----- Data for this exercise -----
-- ==== Sys2Proof/Laws/KeepsHerald.lean ====
section
/-! SUPPORT. Every function of Herald and Polsis keeps the variant, the queue and the canonical form. -/

namespace Sys2Proof.Machine

/-! ## HeraldSess -/

theorem State.setHrd_keeps {base s : State} {f : HrdSt → HrdSt} (hk : Keeps base s) : Keeps base (State.setHrd s f) := by
  unfold State.setHrd
  repeat' with_reducible first | intro _ | assumption | apply Keeps.mk' | rfl

theorem State.setPi_keeps {base s : State} {k : Nat} {f : PiSt → PiSt} (hk : Keeps base s) : Keeps base (State.setPi s k f) := by
  unfold State.setPi
  repeat' with_reducible first | intro _ | assumption | apply State.setHrd_keeps

theorem State.setPiPort_keeps {base s : State} {k : Nat} {p : Nat} {f : PiPort → PiPort} (hk : Keeps base s) : Keeps base (State.setPiPort s k p f) := by
  unfold State.setPiPort
  repeat' with_reducible first | intro _ | assumption | apply State.setPi_keeps

theorem State.setEsmc_keeps {base s : State} {p : Nat} {f : EsmcSt → EsmcSt} (hk : Keeps base s) : Keeps base (State.setEsmc s p f) := by
  unfold State.setEsmc
  repeat' with_reducible first | intro _ | assumption | apply State.setHrd_keeps

theorem State.cacheTouch_keeps {base s : State} {slot : Nat} (hk : Keeps base s) : Keeps base (State.cacheTouch s slot) := by
  unfold State.cacheTouch
  repeat' with_reducible first | intro _ | assumption | apply State.put_keeps | apply State.setHrd_keeps

theorem State.sessStore_keeps {base s : State} {slot : Nat} {x : Sess} {valid : Bool} (hk : Keeps base s) : Keeps base (State.sessStore s slot x valid) := by
  unfold State.sessStore
  repeat' first
    | (with_reducible first | intro _ | assumption | apply State.hostWrite_keeps | apply State.charge_keeps)
    | (dsimp only)
    | split

theorem State.syncSess_keeps {base s : State} (hk : Keeps base s) : Keeps base (State.syncSess s) := by
  unfold State.syncSess
  repeat' with_reducible first | intro _ | assumption | apply State.put_keeps | apply State.putSat_keeps | apply Keeps.foldl

theorem State.setSess_keeps {base s : State} {slot : Nat} {f : Sess → Sess} (hk : Keeps base s) : Keeps base (State.setSess s slot f) := by
  unfold State.setSess
  repeat' first
    | (with_reducible first | intro _ | assumption | apply State.setHrd_keeps | apply State.cacheTouch_keeps | apply State.sessStore_keeps | apply State.syncSess_keeps | apply Keeps.ite | apply Keeps.iteFst | apply Keeps.foldlFst)
    | (dsimp only)
    | split

theorem State.sessPlace_keeps {base s t : State} {x : Sess} {n : Nat} (h : Keeps base s) (e : s.sessPlace x = some (n, t)) :
    Keeps base t := by
  unfold State.sessPlace at e
  split at e
  · cases e
  · cases e; exact State.syncSess_keeps (State.cacheTouch_keeps (State.sessStore_keeps (State.setHrd_keeps h)))

theorem State.enqueue_keeps {base s : State} {m : Msg} (hk : Keeps base s) : Keeps base (State.enqueue s m) := by
  unfold State.enqueue
  repeat' with_reducible first | intro _ | assumption | apply State.setHrd_keeps

theorem State.signal_keeps {base s : State} {slot : Nat} {x : Sess} {sig : Nat} {tlv : SigIn} (hk : Keeps base s) : Keeps base (State.signal s slot x sig tlv) := by
  unfold State.signal
  repeat' with_reducible first | intro _ | assumption | apply State.enqueue_keeps

theorem State.cancelGrant_keeps {base s : State} {slot : Nat} {t : Nat} (hk : Keeps base s) : Keeps base (State.cancelGrant s slot t) := by
  unfold State.cancelGrant
  repeat' first
    | (with_reducible first | intro _ | assumption | apply State.setSess_keeps | apply State.signal_keeps)
    | (dsimp only)
    | split

theorem State.deny_keeps {base s : State} {k : Nat} {p : Nat} {slot : Nat} {t : SigIn} (hk : Keeps base s) : Keeps base (State.deny s k p slot t) := by
  unfold State.deny
  repeat' with_reducible first | intro _ | assumption | apply State.enqueue_keeps | apply State.bump_keeps

theorem State.answerRequest_keeps {base s : State} {slot : Nat} {x : Sess} {t : SigIn} (hk : Keeps base s) : Keeps base (State.answerRequest s slot x t) := by
  unfold State.answerRequest
  repeat' first
    | (with_reducible first | intro _ | assumption | apply State.deny_keeps | apply State.setSess_keeps | apply State.signal_keeps | apply Keeps.ite)

theorem State.askFor_keeps {base s : State} {slot : Nat} {t : Nat} (hk : Keeps base s) : Keeps base (State.askFor s slot t) := by
  unfold State.askFor
  repeat' first
    | (with_reducible first | intro _ | assumption | apply State.signal_keeps | apply State.setSess_keeps)
    | (dsimp only)
    | split

theorem State.askFailed_keeps {base s : State} {slot : Nat} {t : Nat} (hk : Keeps base s) : Keeps base (State.askFailed s slot t) := by
  unfold State.askFailed
  repeat' with_reducible first | intro _ | assumption | apply State.setSess_keeps

theorem State.grantRenewal_keeps {base s : State} {slot : Nat} {t : Nat} (hk : Keeps base s) : Keeps base (State.grantRenewal s slot t) := by
  unfold State.grantRenewal
  repeat' with_reducible first | intro _ | assumption | apply State.askFor_keeps | apply Keeps.ite

theorem State.grantExpiry_keeps {base s : State} {slot : Nat} {t : Nat} (hk : Keeps base s) : Keeps base (State.grantExpiry s slot t) := by
  unfold State.grantExpiry
  repeat' with_reducible first | intro _ | assumption | apply State.setSess_keeps | apply Keeps.ite

theorem State.requestRetry_keeps {base s : State} {slot : Nat} {t : Nat} (hk : Keeps base s) : Keeps base (State.requestRetry s slot t) := by
  unfold State.requestRetry
  repeat' first
    | (with_reducible first | intro _ | assumption | apply State.askFailed_keeps | apply State.askFor_keeps)
    | (dsimp only)
    | split

theorem State.sessDue_keeps {base s : State} (hk : Keeps base s) : Keeps base (State.sessDue s) := by
  unfold State.sessDue
  repeat' first
    | (with_reducible first | intro _ | assumption | apply State.grantRenewal_keeps | apply State.grantExpiry_keeps | apply State.requestRetry_keeps | apply Keeps.ite | apply Keeps.foldl | apply Keeps.iteFst | apply Keeps.foldlFst)
    | (dsimp only)
    | split

/-! ## HeraldPort -/

theorem State.setPs_keeps {base s : State} {k : Nat} {p : Nat} {new : Nat} {parentChanged : Bool} (hk : Keeps base s) : Keeps base (State.setPs s k p new parentChanged) := by
  unfold State.setPs
  repeat' with_reducible first | intro _ | assumption | apply State.cancelGrant_keeps | apply State.addRes_keeps | apply State.put_keeps | apply State.setPiPort_keeps | apply State.putB_keeps | apply State.raise_keeps | apply Keeps.ite | apply Keeps.foldl

theorem State.setLink_keeps {base s : State} {p : Nat} {up : Bool} {align : Bool} (hk : Keeps base s) : Keeps base (State.setLink s p up align) := by
  unfold State.setLink
  repeat' first
    | (with_reducible first | intro _ | assumption | apply State.putB_keeps | apply State.put_keeps | apply State.raise_keeps | apply State.setPs_keeps | apply Keeps.ite | apply Keeps.foldl)

theorem State.portStops_keeps {base s : State} {p : Nat} (hk : Keeps base s) : Keeps base (State.portStops s p) := by
  unfold State.portStops
  repeat' first
    | (with_reducible first | intro _ | assumption | apply State.putB_keeps | apply State.setLink_keeps | apply Keeps.ite)
    | (dsimp only)
    | split

theorem State.toHost_keeps {base s : State} {p : Nat} {raw : List Byte} (hk : Keeps base s) : Keeps base (State.toHost s p raw) := by
  unfold State.toHost
  repeat' first
    | (with_reducible first | intro _ | assumption | apply State.hostWrite_keeps | apply State.charge_keeps | apply State.finish_keeps | apply State.setHrd_keeps | apply State.bump_keeps | apply Keeps.ite)
    | (dsimp only)
    | split

theorem State.addressFilter_keeps {base s : State} {f : FrameIn} (hk : Keeps base s) : Keeps base (State.addressFilter s f) := by
  unfold State.addressFilter
  repeat' with_reducible first | intro _ | assumption | apply State.toHost_keeps | apply State.bump_keeps | apply Keeps.ite

theorem State.ptpElsewhere_keeps {base s : State} {p : Nat} {raw : List Byte} (hk : Keeps base s) : Keeps base (State.ptpElsewhere s p raw) := by
  unfold State.ptpElsewhere
  repeat' with_reducible first | intro _ | assumption | apply State.toHost_keeps | apply State.bump_keeps | apply Keeps.ite

theorem State.nonPtpFrame_keeps {base s : State} {f : FrameIn} (hk : Keeps base s) : Keeps base (State.nonPtpFrame s f) := by
  unfold State.nonPtpFrame
  repeat' with_reducible first | intro _ | assumption | apply State.addressFilter_keeps | apply Keeps.ite

theorem State.frameSent_keeps {base s : State} {ring : Nat} (hk : Keeps base s) : Keeps base (State.frameSent s ring) := by
  unfold State.frameSent
  repeat' first
    | (with_reducible first | intro _ | assumption | apply State.setHrd_keeps | apply State.finish_keeps | apply Keeps.ite)
    | (dsimp only)
    | split

theorem State.setRank_keeps {base s : State} {p : Nat} {rank : Nat} {timeout : Bool} (hk : Keeps base s) : Keeps base (State.setRank s p rank timeout) := by
  unfold State.setRank
  repeat' with_reducible first | intro _ | assumption | apply State.put_keeps | apply State.raise_keeps | apply Keeps.ite

theorem State.esmcPdu_keeps {base s : State} {m : EsmcIn} (hk : Keeps base s) : Keeps base (State.esmcPdu s m) := by
  unfold State.esmcPdu
  repeat' with_reducible first | intro _ | assumption | apply State.addressFilter_keeps | apply State.bump_keeps | apply State.put_keeps | apply State.putB_keeps | apply State.setEsmc_keeps | apply State.setRank_keeps | apply Keeps.ite

theorem State.esmcTimeout_keeps {base s : State} {p : Nat} (hk : Keeps base s) : Keeps base (State.esmcTimeout s p) := by
  unfold State.esmcTimeout
  repeat' with_reducible first | intro _ | assumption | apply State.setRank_keeps | apply State.putB_keeps | apply Keeps.ite

theorem State.esmcSend_keeps {base s : State} {p : Nat} (hk : Keeps base s) : Keeps base (State.esmcSend s p) := by
  unfold State.esmcSend
  repeat' with_reducible first | intro _ | assumption | apply State.setEsmc_keeps | apply State.put_keeps

theorem State.esmcEvent_keeps {base s : State} {p : Nat} (hk : Keeps base s) : Keeps base (State.esmcEvent s p) := by
  unfold State.esmcEvent
  repeat' first
    | (with_reducible first | intro _ | assumption | apply State.esmcSend_keeps | apply Keeps.ite)
    | (dsimp only)
    | split

theorem State.esmcInfo_keeps {base s : State} {p : Nat} (hk : Keeps base s) : Keeps base (State.esmcInfo s p) := by
  unfold State.esmcInfo
  repeat' with_reducible first | intro _ | assumption | apply State.setEsmc_keeps | apply State.esmcSend_keeps | apply Keeps.ite

theorem State.esmcBoundary_keeps {base s : State} {p : Nat} (hk : Keeps base s) : Keeps base (State.esmcBoundary s p) := by
  unfold State.esmcBoundary
  repeat' with_reducible first | intro _ | assumption | apply State.setEsmc_keeps | apply State.putB_keeps | apply State.esmcSend_keeps | apply Keeps.ite

theorem State.formDataSet_keeps {base s : State} {k : Nat} (hk : Keeps base s) : Keeps base (State.formDataSet s k) := by
  unfold State.formDataSet
  repeat' first
    | (with_reducible first | intro _ | assumption | apply State.setPi_keeps | apply Keeps.iteFst | apply Keeps.foldlFst)
    | (dsimp only)
    | split

/-! ## HeraldBmca -/

theorem State.forgetParent_keeps {base s : State} {k : Nat} (hk : Keeps base s) : Keeps base (State.forgetParent s k) := by
  unfold State.forgetParent
  repeat' first
    | (with_reducible first | intro _ | assumption | apply State.cancelGrant_keeps | apply State.setPi_keeps | apply State.putB_keeps | apply State.put_keeps | apply State.addRes_keeps)
    | (dsimp only)
    | split

theorem State.showParent_keeps {base s : State} {k : Nat} (hk : Keeps base s) : Keeps base (State.showParent s k) := by
  unfold State.showParent
  repeat' first
    | (with_reducible first | intro _ | assumption | apply State.put_keeps | apply State.putB_keeps)
    | (dsimp only)
    | split

theorem State.takeParent_keeps {base s : State} {k : Nat} {port : Nat} {f : Foreign} (hk : Keeps base s) : Keeps base (State.takeParent s k port f) := by
  unfold State.takeParent
  repeat' first
    | (with_reducible first | intro _ | assumption | apply State.setPi_keeps | apply State.showParent_keeps)

theorem State.loseParent_keeps {base s : State} {k : Nat} (hk : Keeps base s) : Keeps base (State.loseParent s k) := by
  unfold State.loseParent
  repeat' first
    | (with_reducible first | intro _ | assumption | apply State.showParent_keeps | apply State.forgetParent_keeps | apply State.setPs_keeps | apply Keeps.ite)
    | (dsimp only)
    | split

theorem State.sessForget_keeps {base s : State} (hk : Keeps base s) : Keeps base (State.sessForget s) := by
  unfold State.sessForget
  repeat' first
    | (with_reducible first | intro _ | assumption | apply State.put_keeps | apply State.setHrd_keeps | apply State.setPiPort_keeps | apply State.syncSess_keeps | apply State.loseParent_keeps | apply Keeps.ite | apply Keeps.foldl | apply Keeps.iteFst | apply Keeps.foldlFst)
    | (dsimp only)
    | split

theorem State.applyDecision_keeps {base s : State} {k : Nat} {d : Decision} (hk : Keeps base s) : Keeps base (State.applyDecision s k d) := by
  unfold State.applyDecision
  repeat' first
    | (with_reducible first | intro _ | assumption | apply State.showParent_keeps | apply State.setPi_keeps | apply State.takeParent_keeps | apply State.forgetParent_keeps | apply State.setPs_keeps | apply State.setPiPort_keeps | apply Keeps.ite | apply Keeps.foldl | apply Keeps.foldlFst)
    | (dsimp only)
    | split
-----
■ **Task prompt**:
Look above for the line holding "unfold State.requestRetry". Print it and every line after it, exactly, through the line holding "## HeraldPort -/".

■ **Solution to this exercise**:
  unfold State.requestRetry
  repeat' first
    | (with_reducible first | intro _ | assumption | apply State.askFailed_keeps | apply State.askFor_keeps)
    | (dsimp only)
    | split

theorem State.sessDue_keeps {base s : State} (hk : Keeps base s) : Keeps base (State.sessDue s) := by
  unfold State.sessDue
  repeat' first
    | (with_reducible first | intro _ | assumption | apply State.grantRenewal_keeps | apply State.grantExpiry_keeps | apply State.requestRetry_keeps | apply Keeps.ite | apply Keeps.foldl | apply Keeps.iteFst | apply Keeps.foldlFst)
    | (dsimp only)
    | split

/-! ## HeraldPort -/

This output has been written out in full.